THE PROBLEM: Gather each line containing the string "another" from these entries.

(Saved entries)

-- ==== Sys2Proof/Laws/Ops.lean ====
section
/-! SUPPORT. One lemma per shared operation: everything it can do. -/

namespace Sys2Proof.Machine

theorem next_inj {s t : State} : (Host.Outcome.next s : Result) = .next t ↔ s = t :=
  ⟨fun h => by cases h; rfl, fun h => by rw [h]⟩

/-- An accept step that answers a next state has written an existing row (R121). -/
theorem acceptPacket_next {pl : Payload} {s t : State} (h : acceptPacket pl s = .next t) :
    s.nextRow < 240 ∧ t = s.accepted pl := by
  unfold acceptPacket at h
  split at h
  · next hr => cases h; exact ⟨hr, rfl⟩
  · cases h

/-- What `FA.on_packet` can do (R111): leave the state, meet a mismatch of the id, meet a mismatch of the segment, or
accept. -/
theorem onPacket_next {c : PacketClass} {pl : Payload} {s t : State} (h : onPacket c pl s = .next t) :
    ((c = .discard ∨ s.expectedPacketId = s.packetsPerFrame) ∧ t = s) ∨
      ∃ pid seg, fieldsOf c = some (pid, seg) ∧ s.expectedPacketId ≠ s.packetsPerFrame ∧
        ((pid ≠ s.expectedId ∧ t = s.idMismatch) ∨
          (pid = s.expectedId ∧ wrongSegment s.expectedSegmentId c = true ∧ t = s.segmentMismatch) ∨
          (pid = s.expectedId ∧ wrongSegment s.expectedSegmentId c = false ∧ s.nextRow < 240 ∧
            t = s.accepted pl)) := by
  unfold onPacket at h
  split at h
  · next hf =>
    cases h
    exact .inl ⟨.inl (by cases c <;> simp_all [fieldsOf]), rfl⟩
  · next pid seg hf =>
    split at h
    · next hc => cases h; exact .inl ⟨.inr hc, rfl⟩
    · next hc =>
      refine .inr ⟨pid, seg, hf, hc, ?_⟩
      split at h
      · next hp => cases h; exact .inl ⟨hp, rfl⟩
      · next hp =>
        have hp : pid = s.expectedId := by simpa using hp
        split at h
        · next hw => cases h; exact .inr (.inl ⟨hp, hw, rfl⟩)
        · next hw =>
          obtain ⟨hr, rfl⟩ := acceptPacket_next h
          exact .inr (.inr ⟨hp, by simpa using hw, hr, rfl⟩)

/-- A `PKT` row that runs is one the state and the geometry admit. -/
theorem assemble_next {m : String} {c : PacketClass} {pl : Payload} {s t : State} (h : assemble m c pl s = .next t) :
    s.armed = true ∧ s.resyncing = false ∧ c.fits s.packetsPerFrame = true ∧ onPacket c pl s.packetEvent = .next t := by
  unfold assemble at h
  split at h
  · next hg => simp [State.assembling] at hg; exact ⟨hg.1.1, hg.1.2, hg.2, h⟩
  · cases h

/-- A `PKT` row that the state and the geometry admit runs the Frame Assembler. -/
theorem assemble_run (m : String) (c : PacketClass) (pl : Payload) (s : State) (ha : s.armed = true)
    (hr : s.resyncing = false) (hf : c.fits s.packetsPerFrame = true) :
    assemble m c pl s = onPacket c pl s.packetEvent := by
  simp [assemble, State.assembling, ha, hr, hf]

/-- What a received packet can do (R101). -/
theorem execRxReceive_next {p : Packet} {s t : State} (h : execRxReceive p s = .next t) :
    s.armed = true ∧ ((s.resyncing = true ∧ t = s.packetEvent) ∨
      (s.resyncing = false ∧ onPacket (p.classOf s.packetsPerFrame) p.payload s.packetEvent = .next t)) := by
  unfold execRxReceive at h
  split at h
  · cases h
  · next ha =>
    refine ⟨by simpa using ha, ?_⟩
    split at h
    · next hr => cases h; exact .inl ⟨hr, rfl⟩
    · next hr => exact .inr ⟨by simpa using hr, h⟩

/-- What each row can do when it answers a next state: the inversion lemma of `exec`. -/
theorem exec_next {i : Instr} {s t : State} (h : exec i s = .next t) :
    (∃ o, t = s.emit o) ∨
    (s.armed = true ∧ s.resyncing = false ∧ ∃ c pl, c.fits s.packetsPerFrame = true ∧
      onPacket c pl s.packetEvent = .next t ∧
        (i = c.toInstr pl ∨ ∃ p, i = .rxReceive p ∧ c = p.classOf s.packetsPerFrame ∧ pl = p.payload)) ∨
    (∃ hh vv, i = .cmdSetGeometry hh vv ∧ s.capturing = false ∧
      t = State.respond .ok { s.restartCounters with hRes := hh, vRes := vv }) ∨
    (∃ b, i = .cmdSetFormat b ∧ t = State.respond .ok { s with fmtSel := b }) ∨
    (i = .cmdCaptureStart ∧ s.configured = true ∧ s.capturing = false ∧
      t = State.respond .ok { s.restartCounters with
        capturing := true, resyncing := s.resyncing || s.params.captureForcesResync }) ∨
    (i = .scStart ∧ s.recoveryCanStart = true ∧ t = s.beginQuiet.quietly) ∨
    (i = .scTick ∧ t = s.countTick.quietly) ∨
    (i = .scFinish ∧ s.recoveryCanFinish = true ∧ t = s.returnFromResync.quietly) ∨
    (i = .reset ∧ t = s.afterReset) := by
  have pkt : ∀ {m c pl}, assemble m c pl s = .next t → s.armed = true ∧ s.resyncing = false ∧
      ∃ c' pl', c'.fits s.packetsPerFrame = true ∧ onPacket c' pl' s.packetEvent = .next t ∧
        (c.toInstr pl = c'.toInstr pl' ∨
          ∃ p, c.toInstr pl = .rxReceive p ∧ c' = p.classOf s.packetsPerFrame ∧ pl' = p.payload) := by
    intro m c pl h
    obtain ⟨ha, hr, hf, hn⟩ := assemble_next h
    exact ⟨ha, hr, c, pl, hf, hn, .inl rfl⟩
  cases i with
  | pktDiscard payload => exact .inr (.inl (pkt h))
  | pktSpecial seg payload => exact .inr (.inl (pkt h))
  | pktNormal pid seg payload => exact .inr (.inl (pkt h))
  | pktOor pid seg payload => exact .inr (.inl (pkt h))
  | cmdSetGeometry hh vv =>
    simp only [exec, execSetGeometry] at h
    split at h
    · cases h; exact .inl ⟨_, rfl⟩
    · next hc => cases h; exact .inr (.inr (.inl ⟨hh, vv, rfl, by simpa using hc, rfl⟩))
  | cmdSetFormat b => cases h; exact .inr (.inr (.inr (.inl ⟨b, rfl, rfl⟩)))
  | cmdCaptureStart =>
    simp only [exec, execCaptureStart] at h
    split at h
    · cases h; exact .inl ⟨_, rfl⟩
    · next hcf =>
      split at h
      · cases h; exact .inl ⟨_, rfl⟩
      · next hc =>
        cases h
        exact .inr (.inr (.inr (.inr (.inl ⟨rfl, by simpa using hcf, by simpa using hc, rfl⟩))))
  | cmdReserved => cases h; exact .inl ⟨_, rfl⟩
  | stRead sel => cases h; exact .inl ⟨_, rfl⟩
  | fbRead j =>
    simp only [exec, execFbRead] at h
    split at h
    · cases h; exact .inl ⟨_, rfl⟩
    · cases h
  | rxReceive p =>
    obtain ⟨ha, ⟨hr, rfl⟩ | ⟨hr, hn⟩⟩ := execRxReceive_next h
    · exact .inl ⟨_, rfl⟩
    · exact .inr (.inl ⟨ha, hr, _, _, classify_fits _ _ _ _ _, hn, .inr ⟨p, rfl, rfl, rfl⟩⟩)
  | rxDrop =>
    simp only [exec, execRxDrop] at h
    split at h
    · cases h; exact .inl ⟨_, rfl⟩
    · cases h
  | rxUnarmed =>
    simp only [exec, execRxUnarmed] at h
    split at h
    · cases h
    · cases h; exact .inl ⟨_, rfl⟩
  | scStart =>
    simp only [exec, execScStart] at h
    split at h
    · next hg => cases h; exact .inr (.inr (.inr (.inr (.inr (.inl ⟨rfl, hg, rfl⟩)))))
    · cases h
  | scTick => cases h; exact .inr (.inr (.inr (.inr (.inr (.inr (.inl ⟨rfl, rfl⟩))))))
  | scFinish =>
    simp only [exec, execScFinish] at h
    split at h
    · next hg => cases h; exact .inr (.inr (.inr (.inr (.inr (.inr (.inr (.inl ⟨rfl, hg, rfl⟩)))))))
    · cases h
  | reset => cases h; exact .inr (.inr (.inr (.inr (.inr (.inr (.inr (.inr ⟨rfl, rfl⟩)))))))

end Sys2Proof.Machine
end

---

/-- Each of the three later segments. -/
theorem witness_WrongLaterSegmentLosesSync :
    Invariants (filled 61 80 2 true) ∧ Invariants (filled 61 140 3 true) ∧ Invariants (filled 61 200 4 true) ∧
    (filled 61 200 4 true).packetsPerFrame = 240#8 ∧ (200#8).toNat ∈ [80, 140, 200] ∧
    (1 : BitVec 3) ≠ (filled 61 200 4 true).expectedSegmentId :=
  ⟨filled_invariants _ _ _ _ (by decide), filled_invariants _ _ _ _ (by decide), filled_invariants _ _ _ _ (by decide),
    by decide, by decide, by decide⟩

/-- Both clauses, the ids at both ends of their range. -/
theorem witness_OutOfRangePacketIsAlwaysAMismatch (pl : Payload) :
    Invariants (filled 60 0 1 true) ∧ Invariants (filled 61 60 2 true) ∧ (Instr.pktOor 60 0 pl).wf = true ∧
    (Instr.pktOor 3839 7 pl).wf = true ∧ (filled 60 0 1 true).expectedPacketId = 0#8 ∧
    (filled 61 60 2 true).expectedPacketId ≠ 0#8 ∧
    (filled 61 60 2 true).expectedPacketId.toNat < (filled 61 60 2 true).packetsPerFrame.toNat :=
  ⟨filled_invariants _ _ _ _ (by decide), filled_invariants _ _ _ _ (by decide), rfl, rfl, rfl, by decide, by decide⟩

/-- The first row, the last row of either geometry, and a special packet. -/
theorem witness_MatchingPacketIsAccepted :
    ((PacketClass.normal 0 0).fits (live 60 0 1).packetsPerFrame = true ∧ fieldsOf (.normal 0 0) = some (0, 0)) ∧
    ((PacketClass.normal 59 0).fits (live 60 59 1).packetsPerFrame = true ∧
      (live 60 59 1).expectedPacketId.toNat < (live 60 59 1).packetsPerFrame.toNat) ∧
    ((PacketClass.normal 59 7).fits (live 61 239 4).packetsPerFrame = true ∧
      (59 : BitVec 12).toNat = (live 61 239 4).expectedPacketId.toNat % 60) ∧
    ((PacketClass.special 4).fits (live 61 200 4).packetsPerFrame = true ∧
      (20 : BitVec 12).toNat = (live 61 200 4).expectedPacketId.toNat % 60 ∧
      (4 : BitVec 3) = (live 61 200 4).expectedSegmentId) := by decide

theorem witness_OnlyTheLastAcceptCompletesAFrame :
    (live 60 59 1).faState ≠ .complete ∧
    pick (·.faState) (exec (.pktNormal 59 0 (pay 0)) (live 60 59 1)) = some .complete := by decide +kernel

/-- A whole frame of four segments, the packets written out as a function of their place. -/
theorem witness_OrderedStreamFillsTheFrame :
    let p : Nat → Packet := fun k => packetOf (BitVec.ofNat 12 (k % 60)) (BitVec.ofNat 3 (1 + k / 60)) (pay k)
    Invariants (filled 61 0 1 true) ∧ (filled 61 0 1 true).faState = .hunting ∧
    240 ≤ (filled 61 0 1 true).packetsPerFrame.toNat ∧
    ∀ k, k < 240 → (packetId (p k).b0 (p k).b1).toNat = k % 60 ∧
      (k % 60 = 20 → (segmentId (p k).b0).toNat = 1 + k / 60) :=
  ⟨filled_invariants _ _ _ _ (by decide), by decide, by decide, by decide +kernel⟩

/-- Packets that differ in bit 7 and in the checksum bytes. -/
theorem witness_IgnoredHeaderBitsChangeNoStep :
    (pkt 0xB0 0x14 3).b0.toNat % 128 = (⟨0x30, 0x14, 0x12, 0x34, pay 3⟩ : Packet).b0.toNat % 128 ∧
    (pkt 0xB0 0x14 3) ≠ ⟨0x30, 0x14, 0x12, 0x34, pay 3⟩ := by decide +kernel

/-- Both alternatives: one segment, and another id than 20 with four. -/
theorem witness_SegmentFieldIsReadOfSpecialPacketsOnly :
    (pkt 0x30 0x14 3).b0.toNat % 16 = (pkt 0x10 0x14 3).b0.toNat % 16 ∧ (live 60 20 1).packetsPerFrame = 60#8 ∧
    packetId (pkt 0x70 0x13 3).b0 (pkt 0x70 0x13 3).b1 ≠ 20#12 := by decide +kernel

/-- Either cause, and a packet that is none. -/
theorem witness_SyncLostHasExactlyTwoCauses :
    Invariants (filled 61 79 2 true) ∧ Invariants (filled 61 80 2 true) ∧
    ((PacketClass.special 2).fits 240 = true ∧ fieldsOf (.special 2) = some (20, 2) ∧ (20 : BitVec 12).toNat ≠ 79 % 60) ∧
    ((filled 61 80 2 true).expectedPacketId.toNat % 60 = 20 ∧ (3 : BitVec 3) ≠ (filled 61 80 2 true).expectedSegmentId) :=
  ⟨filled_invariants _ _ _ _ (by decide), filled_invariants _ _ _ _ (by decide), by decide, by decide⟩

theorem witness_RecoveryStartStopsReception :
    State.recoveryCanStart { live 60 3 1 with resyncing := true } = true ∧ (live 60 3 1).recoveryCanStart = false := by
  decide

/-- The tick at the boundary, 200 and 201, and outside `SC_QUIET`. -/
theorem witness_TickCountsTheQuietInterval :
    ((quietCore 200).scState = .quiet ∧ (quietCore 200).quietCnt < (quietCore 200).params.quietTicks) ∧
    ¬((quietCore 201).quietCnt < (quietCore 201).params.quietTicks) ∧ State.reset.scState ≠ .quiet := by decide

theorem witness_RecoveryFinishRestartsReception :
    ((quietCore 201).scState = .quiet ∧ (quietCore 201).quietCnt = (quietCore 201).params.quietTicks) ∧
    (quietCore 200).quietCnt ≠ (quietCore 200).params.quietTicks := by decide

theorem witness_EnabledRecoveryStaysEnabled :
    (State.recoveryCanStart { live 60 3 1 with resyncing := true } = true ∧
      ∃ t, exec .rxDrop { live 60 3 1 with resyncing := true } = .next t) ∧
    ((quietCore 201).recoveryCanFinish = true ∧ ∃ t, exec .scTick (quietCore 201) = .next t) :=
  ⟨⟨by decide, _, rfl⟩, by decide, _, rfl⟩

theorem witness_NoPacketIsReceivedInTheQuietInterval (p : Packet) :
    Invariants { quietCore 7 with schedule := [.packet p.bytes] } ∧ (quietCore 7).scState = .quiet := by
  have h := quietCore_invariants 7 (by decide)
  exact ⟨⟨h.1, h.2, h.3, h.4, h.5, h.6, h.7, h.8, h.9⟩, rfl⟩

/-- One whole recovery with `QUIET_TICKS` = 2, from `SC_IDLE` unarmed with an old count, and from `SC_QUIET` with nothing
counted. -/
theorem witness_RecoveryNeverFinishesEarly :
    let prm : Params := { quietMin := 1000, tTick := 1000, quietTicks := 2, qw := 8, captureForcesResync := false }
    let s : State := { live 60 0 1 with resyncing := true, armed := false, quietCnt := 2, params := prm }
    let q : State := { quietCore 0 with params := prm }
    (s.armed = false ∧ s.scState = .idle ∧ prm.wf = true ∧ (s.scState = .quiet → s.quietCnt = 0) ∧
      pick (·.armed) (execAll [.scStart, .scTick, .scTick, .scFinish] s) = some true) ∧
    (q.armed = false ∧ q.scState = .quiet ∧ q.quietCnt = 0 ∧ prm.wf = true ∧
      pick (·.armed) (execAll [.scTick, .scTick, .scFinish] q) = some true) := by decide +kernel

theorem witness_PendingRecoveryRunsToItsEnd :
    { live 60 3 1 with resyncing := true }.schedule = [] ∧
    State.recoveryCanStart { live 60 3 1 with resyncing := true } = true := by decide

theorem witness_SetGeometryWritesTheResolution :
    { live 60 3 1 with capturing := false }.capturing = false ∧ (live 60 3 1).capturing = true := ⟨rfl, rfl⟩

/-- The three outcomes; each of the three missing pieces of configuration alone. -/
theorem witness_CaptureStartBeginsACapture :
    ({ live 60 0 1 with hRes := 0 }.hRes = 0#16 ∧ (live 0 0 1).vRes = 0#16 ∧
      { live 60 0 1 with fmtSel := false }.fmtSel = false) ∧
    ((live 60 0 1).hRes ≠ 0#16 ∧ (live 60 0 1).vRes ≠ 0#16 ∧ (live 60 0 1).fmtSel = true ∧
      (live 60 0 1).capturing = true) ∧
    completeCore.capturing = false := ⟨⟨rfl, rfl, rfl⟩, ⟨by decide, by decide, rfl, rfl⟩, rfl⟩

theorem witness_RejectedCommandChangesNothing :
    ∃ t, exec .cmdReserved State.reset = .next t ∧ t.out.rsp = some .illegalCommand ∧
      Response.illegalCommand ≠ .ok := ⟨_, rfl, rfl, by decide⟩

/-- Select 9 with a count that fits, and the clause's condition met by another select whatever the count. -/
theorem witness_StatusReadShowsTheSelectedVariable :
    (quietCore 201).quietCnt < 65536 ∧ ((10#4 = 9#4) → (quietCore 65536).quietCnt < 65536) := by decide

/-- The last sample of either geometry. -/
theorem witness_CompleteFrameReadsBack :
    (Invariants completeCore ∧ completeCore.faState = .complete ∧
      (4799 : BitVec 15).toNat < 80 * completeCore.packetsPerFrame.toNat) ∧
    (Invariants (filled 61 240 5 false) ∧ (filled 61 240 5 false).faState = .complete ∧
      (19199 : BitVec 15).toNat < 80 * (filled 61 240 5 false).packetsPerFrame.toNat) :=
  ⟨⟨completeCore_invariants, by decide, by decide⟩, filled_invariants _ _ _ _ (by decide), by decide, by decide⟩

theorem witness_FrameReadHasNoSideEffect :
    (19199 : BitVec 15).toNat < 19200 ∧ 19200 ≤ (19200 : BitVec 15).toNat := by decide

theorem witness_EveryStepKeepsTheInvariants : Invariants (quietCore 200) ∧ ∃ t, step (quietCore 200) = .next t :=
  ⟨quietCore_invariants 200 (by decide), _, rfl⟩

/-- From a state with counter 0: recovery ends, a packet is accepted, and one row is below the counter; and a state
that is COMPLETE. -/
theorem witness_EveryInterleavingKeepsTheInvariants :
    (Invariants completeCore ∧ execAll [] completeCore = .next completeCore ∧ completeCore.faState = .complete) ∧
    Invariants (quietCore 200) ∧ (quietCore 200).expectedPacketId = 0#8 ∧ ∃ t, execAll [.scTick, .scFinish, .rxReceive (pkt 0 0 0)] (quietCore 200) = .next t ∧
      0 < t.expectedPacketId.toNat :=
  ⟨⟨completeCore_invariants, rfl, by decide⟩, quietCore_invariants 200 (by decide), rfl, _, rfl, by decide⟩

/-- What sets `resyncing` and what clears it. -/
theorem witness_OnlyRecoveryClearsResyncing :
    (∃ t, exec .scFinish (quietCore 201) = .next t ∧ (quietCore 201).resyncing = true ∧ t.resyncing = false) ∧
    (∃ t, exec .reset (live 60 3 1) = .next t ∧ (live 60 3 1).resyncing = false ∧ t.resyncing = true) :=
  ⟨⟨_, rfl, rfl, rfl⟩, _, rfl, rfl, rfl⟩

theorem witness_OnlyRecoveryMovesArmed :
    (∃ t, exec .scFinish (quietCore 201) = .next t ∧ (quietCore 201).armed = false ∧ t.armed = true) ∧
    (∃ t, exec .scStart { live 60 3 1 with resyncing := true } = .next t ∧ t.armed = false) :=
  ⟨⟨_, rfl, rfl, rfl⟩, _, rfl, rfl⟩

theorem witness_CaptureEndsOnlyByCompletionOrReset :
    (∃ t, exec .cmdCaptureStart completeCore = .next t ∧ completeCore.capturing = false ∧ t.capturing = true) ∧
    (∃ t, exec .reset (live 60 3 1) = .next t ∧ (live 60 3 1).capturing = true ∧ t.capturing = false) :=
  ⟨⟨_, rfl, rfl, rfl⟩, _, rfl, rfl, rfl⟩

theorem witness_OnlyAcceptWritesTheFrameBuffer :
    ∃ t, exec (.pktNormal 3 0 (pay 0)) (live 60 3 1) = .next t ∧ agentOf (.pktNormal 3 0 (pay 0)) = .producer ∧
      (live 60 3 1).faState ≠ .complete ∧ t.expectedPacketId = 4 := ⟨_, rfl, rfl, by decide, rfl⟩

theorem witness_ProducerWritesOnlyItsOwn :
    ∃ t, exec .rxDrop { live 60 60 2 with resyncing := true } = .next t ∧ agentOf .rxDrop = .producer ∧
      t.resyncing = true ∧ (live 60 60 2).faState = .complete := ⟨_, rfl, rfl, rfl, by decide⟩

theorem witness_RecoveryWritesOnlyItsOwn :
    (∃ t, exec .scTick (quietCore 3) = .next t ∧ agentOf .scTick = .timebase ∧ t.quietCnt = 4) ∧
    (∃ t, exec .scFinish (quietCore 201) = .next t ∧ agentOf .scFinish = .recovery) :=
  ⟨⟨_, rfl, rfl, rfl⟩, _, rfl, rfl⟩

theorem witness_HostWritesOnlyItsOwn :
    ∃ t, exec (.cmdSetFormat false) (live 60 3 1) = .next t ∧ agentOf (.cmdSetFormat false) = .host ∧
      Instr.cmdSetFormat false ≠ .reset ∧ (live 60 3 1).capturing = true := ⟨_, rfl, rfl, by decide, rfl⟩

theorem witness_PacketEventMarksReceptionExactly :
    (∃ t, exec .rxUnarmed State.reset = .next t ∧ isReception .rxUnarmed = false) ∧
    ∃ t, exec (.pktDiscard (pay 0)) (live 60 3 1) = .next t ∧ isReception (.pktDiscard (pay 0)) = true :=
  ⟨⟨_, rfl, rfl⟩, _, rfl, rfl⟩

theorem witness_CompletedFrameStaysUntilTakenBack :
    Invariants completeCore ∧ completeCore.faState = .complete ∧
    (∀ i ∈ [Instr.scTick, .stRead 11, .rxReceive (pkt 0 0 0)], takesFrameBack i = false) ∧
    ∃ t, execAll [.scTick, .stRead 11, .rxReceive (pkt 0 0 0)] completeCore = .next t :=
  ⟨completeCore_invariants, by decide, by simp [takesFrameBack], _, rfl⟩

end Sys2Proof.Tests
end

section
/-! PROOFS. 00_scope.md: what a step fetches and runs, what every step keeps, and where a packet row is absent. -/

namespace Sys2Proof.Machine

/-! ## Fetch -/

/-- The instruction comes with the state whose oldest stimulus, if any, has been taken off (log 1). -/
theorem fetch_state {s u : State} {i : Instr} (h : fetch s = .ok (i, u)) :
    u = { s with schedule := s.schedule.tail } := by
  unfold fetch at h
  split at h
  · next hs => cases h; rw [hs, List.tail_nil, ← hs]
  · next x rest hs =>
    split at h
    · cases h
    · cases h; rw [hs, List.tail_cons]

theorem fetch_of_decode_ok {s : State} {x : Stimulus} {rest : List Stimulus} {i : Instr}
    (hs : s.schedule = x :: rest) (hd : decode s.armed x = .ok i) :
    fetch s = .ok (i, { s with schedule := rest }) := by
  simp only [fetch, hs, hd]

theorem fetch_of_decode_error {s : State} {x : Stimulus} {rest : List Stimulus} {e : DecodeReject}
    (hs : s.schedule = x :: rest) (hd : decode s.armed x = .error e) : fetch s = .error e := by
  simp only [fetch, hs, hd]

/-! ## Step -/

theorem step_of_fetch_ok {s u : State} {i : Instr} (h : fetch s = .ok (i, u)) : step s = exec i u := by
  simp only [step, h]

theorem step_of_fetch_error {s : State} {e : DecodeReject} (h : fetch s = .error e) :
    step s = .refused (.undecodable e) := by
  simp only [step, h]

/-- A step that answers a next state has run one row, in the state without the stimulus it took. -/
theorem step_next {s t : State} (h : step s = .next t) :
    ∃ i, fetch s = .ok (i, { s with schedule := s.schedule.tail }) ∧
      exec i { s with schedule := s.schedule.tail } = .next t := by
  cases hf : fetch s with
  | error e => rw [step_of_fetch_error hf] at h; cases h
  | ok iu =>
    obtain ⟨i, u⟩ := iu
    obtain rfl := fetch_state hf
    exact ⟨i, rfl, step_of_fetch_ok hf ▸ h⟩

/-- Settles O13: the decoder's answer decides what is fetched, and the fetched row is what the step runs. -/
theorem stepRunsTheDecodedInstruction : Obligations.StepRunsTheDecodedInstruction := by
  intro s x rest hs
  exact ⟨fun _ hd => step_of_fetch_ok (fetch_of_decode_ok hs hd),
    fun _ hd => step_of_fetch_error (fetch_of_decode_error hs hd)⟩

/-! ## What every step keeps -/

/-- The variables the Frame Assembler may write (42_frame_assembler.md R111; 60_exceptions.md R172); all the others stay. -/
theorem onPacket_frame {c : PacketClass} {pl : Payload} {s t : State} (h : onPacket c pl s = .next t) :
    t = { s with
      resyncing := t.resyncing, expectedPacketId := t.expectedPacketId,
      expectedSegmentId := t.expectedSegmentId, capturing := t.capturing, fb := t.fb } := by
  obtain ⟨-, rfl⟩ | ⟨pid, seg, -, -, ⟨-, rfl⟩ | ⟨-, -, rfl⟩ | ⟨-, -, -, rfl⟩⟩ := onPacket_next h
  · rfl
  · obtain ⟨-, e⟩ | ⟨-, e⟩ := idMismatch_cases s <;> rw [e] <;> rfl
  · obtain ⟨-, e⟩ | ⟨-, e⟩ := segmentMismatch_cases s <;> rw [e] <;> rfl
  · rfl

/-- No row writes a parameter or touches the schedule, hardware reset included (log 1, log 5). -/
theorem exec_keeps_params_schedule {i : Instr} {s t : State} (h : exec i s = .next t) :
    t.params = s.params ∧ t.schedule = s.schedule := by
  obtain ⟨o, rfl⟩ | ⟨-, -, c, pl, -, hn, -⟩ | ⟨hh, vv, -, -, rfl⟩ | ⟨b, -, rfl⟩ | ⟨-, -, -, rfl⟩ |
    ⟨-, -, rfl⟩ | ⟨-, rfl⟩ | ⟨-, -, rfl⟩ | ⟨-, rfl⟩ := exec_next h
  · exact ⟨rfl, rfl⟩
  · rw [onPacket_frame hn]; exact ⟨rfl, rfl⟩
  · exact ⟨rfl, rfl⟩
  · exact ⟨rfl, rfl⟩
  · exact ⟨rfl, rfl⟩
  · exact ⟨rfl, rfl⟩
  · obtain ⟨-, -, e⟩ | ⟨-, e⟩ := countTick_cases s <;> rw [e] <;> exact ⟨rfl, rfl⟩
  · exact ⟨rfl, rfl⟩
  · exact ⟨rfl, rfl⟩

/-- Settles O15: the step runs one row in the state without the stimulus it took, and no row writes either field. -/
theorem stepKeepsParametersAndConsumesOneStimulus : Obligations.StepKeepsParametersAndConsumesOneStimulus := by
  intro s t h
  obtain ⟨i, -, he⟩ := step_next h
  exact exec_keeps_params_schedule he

YOUR SOLUTION:
/-- Both alternatives: one segment, and another id than 20 with four. -/
/-- Select 9 with a count that fits, and the clause's condition met by another select whatever the count. -/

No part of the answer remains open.